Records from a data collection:
****************************************
theorem State.watchdog_keeps {s₀ s : State}  (hk : Keeps s₀ s) : Keeps s₀ (State.watchdog s) := by
  unfold State.watchdog
  repeat' first
    | with_reducible assumption | intro _ | with_reducible apply Keeps.ite | with_reducible apply Keeps.ite_fst
    | with_reducible apply Keeps.ite_snd | with_reducible apply Keeps.when | with_reducible apply Keeps.over
    | with_reducible apply State.countFld_keeps | with_reducible apply State.setFld_keeps | with_reducible apply State.abortBox_keeps
    | with_reducible apply State.loseLock_keeps | with_reducible apply State.shepEvent_keeps
    | with_reducible refine Keeps.setProm _ ?_ (fun h => h)

theorem State.releaseCores_keeps {s₀ s : State}  (hk : Keeps s₀ s) : Keeps s₀ (State.releaseCores s) := by
  unfold State.releaseCores
  repeat' first
    | with_reducible assumption | with_reducible apply Keeps.ite | with_reducible apply Keeps.ite_fst
    | with_reducible apply Keeps.ite_snd | with_reducible refine Keeps.setProm _ ?_ (fun h => h)

theorem State.coresRun_keeps {s₀ s : State}  (hk : Keeps s₀ s) : Keeps s₀ (State.coresRun s) := by
  unfold State.coresRun
  repeat' first
    | with_reducible assumption | with_reducible refine Keeps.setProm _ ?_ (fun h => h)

theorem State.booted_keeps {s₀ s : State}  (hk : Keeps s₀ s) : Keeps s₀ (State.booted s) := by
  unfold State.booted
  repeat' first
    | with_reducible assumption | intro _ | with_reducible apply Keeps.when | with_reducible apply State.coresRun_keeps
    | with_reducible apply State.setFld_keeps | with_reducible refine Keeps.setProm _ ?_ (fun h => h) | split

theorem State.repairOne_keeps {s₀ s : State} (h : Keeps s₀ s) : Keeps s₀ s.repairOne := by
  unfold State.repairOne
  split
  · exact h
  · split
    · exact h
    · exact (State.drawNat_keeps (State.drawNat_keeps h)).setProm _ fun k => k

theorem State.refuseQueue_keeps {s₀ s : State} (p q : Nat) (hk : Keeps s₀ s) : Keeps s₀ (State.refuseQueue s p q) := by
  unfold State.refuseQueue
  repeat' first
    | with_reducible assumption | with_reducible apply State.raiseVector_keeps | with_reducible apply State.setFld_keeps
    | with_reducible apply State.raiseEvent_keeps

theorem State.startQueue_keeps {s₀ s : State} (q : Nat) (b : QueueBlock) (hk : Keeps s₀ s) : Keeps s₀ (State.startQueue s q b) := by
  unfold State.startQueue
  repeat' first
    | with_reducible assumption | with_reducible apply State.setFld_keeps | with_reducible apply State.setQueue_keeps

theorem State.enableQueue_keeps {s₀ s : State} (q : Nat) (hk : Keeps s₀ s) : Keeps s₀ (State.enableQueue s q) := by
  unfold State.enableQueue
  repeat' first
    | with_reducible assumption | with_reducible apply Keeps.ite | with_reducible apply Keeps.ite_fst
    | with_reducible apply Keeps.ite_snd | with_reducible apply State.setFld_keeps | with_reducible apply State.refuseQueue_keeps
    | with_reducible apply State.startQueue_keeps | split

theorem State.disableQueue_keeps {s₀ s : State} (q : Nat) (hk : Keeps s₀ s) : Keeps s₀ (State.disableQueue s q) := by
  unfold State.disableQueue
  repeat' first
    | with_reducible assumption | with_reducible apply State.settle_keeps | with_reducible apply State.setFld_keeps

theorem State.ring_keeps {s₀ s : State} (p q tail : Nat) (hk : Keeps s₀ s) : Keeps s₀ (State.ring s p q tail) := by
  unfold State.ring
  repeat' first
    | with_reducible assumption | with_reducible apply Keeps.ite | with_reducible apply Keeps.ite_fst | with_reducible apply Keeps.ite_snd
    | with_reducible apply State.raiseVector_keeps | with_reducible apply State.setQueue_keeps
    | with_reducible apply State.raiseEvent_keeps

theorem State.doorbell_keeps {s₀ s : State} (fn number tail : Nat) (hk : Keeps s₀ s) : Keeps s₀ (State.doorbell s fn number tail) := by
  unfold State.doorbell
  repeat' first
    | with_reducible assumption | with_reducible apply Keeps.ite | with_reducible apply Keeps.ite_fst | with_reducible apply Keeps.ite_snd
    | with_reducible apply State.ring_keeps | split

theorem State.refuseFn_keeps {s₀ s : State} (fn : FnNo) (hk : Keeps s₀ s) : Keeps s₀ (State.refuseFn s fn) := by
  unfold State.refuseFn
  repeat' first
    | with_reducible assumption | with_reducible apply Keeps.emit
****************************************
From the records above, print only the lines between the one holding "number tail) := by" and the one holding "s fn) := by", inclusive, exactly as they stand.

Answer below:
theorem State.doorbell_keeps {s₀ s : State} (fn number tail : Nat) (hk : Keeps s₀ s) : Keeps s₀ (State.doorbell s fn number tail) := by
  unfold State.doorbell
  repeat' first
    | with_reducible assumption | with_reducible apply Keeps.ite | with_reducible apply Keeps.ite_fst | with_reducible apply Keeps.ite_snd
    | with_reducible apply State.ring_keeps | split

theorem State.refuseFn_keeps {s₀ s : State} (fn : FnNo) (hk : Keeps s₀ s) : Keeps s₀ (State.refuseFn s fn) := by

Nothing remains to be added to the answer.